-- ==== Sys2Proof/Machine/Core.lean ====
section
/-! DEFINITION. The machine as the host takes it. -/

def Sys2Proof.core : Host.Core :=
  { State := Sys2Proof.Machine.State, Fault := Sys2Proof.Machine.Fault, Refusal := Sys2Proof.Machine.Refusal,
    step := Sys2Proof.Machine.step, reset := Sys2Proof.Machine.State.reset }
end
...
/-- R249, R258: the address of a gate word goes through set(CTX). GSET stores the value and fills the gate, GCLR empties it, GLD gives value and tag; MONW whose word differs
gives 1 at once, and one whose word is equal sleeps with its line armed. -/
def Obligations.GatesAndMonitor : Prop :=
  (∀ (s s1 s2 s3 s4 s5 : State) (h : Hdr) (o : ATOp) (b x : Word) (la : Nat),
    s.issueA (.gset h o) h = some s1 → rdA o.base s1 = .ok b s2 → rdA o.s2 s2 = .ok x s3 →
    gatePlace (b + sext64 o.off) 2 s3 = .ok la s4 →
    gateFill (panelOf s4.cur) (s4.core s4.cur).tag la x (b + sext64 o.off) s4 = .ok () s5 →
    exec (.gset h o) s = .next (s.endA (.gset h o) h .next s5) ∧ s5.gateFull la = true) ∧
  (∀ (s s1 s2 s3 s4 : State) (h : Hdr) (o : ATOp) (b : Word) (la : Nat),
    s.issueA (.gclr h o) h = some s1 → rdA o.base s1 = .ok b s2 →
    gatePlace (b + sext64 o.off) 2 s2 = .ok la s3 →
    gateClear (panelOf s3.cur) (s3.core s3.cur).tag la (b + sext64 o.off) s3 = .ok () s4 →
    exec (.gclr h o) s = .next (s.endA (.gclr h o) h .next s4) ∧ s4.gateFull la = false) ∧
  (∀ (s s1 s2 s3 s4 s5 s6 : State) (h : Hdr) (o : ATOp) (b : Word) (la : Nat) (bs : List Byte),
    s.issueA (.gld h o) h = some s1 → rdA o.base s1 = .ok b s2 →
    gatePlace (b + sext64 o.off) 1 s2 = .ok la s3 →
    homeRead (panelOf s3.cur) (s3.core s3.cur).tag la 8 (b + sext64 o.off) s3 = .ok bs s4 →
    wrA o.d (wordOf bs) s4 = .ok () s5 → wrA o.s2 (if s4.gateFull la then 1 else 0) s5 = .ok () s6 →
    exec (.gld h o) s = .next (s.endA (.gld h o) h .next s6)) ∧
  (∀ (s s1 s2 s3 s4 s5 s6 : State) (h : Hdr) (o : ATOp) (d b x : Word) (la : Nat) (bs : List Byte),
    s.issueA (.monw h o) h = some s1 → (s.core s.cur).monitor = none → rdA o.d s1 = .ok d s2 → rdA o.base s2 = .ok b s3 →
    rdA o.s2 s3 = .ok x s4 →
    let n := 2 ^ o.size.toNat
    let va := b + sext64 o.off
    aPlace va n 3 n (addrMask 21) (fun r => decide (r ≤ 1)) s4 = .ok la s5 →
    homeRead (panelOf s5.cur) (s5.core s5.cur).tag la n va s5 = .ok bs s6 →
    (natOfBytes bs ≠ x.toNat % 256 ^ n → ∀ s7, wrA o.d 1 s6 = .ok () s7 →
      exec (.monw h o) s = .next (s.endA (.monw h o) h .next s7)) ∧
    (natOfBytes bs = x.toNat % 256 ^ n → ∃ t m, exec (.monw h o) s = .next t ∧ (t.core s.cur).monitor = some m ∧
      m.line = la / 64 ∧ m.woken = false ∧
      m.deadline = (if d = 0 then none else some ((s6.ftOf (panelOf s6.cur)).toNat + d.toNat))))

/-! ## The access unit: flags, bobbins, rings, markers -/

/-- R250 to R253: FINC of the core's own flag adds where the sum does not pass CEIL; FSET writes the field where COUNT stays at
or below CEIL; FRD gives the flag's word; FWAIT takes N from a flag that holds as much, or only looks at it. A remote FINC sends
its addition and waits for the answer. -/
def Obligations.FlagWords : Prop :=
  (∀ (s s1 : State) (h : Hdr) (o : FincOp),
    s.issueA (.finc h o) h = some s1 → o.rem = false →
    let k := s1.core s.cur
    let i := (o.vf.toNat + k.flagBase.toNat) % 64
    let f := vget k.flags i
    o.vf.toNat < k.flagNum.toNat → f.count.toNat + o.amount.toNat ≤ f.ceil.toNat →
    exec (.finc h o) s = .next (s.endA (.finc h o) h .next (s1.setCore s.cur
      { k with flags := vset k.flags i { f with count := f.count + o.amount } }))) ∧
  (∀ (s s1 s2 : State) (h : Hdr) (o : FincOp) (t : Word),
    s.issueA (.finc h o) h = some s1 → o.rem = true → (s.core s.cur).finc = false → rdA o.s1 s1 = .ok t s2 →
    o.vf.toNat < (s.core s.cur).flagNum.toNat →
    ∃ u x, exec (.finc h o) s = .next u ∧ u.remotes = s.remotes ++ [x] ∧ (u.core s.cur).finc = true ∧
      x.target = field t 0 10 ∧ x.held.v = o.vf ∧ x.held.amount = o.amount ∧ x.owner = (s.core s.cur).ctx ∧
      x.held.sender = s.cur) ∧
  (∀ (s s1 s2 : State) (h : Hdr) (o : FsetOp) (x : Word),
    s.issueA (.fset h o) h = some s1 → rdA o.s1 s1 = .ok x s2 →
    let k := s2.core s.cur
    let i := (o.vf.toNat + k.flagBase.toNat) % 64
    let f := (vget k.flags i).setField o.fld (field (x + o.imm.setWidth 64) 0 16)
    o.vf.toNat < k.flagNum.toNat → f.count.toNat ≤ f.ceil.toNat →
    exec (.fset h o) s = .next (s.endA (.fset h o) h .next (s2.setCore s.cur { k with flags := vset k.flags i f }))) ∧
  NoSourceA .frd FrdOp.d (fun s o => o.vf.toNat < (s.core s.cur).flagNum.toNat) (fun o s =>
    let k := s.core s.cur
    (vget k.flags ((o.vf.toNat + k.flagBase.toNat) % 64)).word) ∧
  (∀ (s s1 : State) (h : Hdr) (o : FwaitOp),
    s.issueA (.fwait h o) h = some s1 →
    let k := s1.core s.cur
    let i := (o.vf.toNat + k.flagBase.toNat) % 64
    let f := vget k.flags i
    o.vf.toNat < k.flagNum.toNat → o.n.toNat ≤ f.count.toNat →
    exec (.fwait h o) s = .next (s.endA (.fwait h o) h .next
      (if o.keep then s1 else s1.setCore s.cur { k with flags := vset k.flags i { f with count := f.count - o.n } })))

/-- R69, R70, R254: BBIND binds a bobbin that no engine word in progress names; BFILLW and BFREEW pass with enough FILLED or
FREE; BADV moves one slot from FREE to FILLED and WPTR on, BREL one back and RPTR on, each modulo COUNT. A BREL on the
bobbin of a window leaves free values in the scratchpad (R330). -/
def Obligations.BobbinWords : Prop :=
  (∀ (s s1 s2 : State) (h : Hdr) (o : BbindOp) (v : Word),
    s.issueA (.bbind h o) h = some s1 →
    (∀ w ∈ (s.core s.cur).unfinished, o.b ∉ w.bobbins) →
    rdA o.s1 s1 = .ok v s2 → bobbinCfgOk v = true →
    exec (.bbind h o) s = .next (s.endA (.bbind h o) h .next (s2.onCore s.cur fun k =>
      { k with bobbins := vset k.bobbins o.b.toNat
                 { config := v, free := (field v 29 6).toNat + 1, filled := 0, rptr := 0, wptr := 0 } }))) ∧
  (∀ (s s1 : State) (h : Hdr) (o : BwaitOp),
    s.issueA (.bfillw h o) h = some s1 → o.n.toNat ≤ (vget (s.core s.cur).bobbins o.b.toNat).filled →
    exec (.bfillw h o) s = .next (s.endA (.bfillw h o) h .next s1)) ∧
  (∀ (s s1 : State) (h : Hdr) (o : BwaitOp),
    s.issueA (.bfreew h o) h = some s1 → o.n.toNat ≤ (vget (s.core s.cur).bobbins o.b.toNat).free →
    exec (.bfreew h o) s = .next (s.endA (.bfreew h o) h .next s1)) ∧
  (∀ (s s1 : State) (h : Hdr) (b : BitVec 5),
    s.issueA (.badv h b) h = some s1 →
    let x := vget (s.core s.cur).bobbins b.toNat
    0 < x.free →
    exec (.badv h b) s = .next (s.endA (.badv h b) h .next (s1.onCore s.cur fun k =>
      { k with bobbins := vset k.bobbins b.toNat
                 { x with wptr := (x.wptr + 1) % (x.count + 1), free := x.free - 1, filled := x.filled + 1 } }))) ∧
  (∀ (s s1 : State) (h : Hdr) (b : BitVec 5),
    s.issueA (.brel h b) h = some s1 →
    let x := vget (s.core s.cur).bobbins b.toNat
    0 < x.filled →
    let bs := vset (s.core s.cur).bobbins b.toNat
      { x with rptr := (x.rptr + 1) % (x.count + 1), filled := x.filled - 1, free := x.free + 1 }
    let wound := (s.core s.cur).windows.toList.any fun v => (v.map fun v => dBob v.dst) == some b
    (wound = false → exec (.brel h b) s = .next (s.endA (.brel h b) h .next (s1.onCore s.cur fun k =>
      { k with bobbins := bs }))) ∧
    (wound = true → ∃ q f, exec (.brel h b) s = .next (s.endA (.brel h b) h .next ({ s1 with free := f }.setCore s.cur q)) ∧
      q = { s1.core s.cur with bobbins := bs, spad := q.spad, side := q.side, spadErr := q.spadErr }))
--
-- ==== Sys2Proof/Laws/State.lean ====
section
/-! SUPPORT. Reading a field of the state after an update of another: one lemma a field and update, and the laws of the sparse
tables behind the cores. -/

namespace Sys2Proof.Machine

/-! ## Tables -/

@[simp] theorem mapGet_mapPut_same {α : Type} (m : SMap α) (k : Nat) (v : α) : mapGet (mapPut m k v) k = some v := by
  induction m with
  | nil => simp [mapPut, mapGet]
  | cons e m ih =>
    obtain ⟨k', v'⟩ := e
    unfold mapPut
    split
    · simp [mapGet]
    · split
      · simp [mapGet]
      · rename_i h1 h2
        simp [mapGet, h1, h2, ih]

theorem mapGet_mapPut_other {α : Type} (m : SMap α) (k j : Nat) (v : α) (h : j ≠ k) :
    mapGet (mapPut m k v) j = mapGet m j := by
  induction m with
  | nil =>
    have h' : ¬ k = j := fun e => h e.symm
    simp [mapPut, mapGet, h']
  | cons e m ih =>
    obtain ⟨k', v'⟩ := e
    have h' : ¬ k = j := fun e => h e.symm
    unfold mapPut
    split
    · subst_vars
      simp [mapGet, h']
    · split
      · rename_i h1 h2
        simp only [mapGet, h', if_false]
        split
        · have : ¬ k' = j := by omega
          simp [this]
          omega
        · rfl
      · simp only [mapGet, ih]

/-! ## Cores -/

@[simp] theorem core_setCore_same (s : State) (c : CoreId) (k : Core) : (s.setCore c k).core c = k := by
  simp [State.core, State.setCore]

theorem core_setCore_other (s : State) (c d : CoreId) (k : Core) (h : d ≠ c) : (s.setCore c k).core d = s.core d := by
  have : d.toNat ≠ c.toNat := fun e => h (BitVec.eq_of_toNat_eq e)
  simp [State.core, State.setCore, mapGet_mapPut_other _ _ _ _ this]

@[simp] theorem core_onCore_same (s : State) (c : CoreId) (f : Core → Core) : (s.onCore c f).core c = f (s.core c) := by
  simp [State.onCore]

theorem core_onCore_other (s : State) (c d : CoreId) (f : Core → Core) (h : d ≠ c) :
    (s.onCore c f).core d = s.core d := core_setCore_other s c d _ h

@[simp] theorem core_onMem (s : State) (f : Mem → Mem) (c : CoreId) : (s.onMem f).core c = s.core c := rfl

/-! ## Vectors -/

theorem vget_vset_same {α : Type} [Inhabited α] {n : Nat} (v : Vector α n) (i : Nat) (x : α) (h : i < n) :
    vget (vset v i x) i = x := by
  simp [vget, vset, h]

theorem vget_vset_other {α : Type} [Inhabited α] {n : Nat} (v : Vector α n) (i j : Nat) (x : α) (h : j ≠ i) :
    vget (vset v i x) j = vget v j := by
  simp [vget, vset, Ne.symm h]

Work order: Wherever the string "this" shows up in the material, copy the line that holds it.

Task output:
          simp [this]
  simp [State.core, State.setCore, mapGet_mapPut_other _ _ _ _ this]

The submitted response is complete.